** EXTRACTED RECORDS follows **
-- ==== Sys2Proof/Machine/State.lean ====
section
/-! DEFINITION. The machine's state as plain data (10_state.md R20), its faults and refusals, and the state after
reset (R38). -/

namespace Sys2Proof.Machine

/-- RUN (10_state.md R34). -/
inductive RunState where
  | running
  | halted
  | faulted
  deriving DecidableEq, Repr

/-- Direction of a transfer, part of a fault's detail (60_exceptions.md R179). -/
inductive Direction where
  | write
  | read
  deriving DecidableEq, Repr

/-- The five step faults of 60_exceptions.md R177 with the details of R179. The FAULT record of the state holds one
(10_state.md R35). Raising a fault has an effect the spec describes (R178: the step undone, RUN FAULTED, the fault
recorded), so a meaning answers it as a NEXT state and no step of this model answers `Outcome.fault` (log 4). -/
inductive Fault where
  /-- Raised by the fetch of any step when PC or PC + 1 is outside memory; `addr` is the address whose check failed.
  Safe: the spec's own fault. -/
  | outOfBoundsFetch (pc0 : Word) (addr : Nat)
  /-- Raised by FX55 (write), FX65 and DXYN (read) when an address to transfer is outside memory.
  Safe: the spec's own fault. -/
  | outOfBoundsTransfer (pc0 : Word) (dir : Direction) (base : Word) (count : Nat)
  /-- Raised by 2NNN when SP = 16. Safe: the spec's own fault (the capacity is decision D6, log 9). -/
  | stackOverflow (pc0 : Word)
  /-- Raised by 00EE when SP = 0. Safe: the spec's own fault. -/
  | stackUnderflow (pc0 : Word)
  /-- Raised by the decode of any illegal word (30_encoding.md R88). Safe: the spec's own fault. -/
  | unrecognizedInstruction (pc0 : Word) (w : Word)
  deriving DecidableEq, Repr

/-- The six fault kinds of 60_exceptions.md R177: the five a step can raise, and LoadOverflow of the host's `load`
alone. -/
inductive FaultKind where
  | outOfBoundsFetch
  | outOfBoundsTransfer
  | stackOverflow
  | stackUnderflow
  | unrecognizedInstruction
  | loadOverflow
  deriving DecidableEq, Repr

/-- Why the model gives a step or a host operation no meaning. -/
inductive Refusal where
  /-- Raised by an arm of `exec` for an instruction that has no meaning yet. Safe: nothing runs. No arm does. -/
  | notModelled (mnemonic : String)
  /-- Raised by `step`, by `createCore` and by every host transaction when the configuration breaks a constraint of
  00_scope.md R7: "a configuration that breaks one is refused by the model". Safe: nothing runs. -/
  | invalidConfiguration
  deriving DecidableEq, Repr

/-- Memory as (address, byte) pairs in canonical form: addresses strictly rising, no entry equal to what an unlisted
address reads as (`Memory.wf` in Machine/Ops.lean). -/
abbrev Memory := List Host.Cell

/-- The complete mutable state of one core (10_state.md R20), and three fields of the model's own: `cfg`,
`randQueue`, `randDrawn` (log 1, log 3). -/
structure State where
  /-- The configuration; R37 calls it configuration, not state. Nothing changes it (log 1). -/
  cfg : Config
  /-- M (R33). -/
  mem : Memory
  /-- V0 to VF; VF is the flags register (R21, R22). -/
  v : Vector Byte 16
  /-- I (R26). -/
  i : Word
  /-- PC (R23). -/
  pc : Word
  /-- S[0..15] (R27). -/
  stack : Vector Word 16
  /-- SP: how many return addresses are held, 0 to 16 (R28). -/
  sp : Fin 17
  /-- DT (R30). -/
  dt : Byte
  /-- ST (R30). -/
  st : Byte
  /-- KEYS: bit k is key number k (R31). -/
  keys : Word
  /-- RUN (R34). -/
  run : RunState
  /-- FAULT (R35). -/
  fault : Option Fault
  /-- Random bytes the host has supplied and the core has not yet drawn (41_immediate_index_random.md R124). -/
  randQueue : List Byte
  /-- How many bytes the core has drawn from the random port. -/
  randDrawn : Nat
  deriving DecidableEq, Repr

/-- The outcome of executing one instruction or one step. -/
abbrev Result := Host.Outcome State Fault Refusal

/-- The reset state of a machine of configuration `c` (10_state.md R38, 70_reset_and_hazards.md R200). Memory lists
nothing: every byte reads 0. -/
def State.resetWith (c : Config) : State :=
  { cfg := c
    mem := []
    v := Vector.replicate 16 0
    i := 0
    pc := BitVec.ofNat 16 c.progOrigin
    stack := Vector.replicate 16 0
    sp := 0
    dt := 0
    st := 0
    keys := 0
    run := .running
    fault := none
    randQueue := []
    randDrawn := 0 }

/-- The machine right after reset, with the default parameters of 00_scope.md R6 (log 2). -/
def State.reset : State := State.resetWith Config.default

end Sys2Proof.Machine
end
** End of EXTRACTED RECORDS **
TASK TO CARRY OUT -
For the word "many", tally the lines above that hold it and answer with the number alone.

EXERCISE ANSWER -
2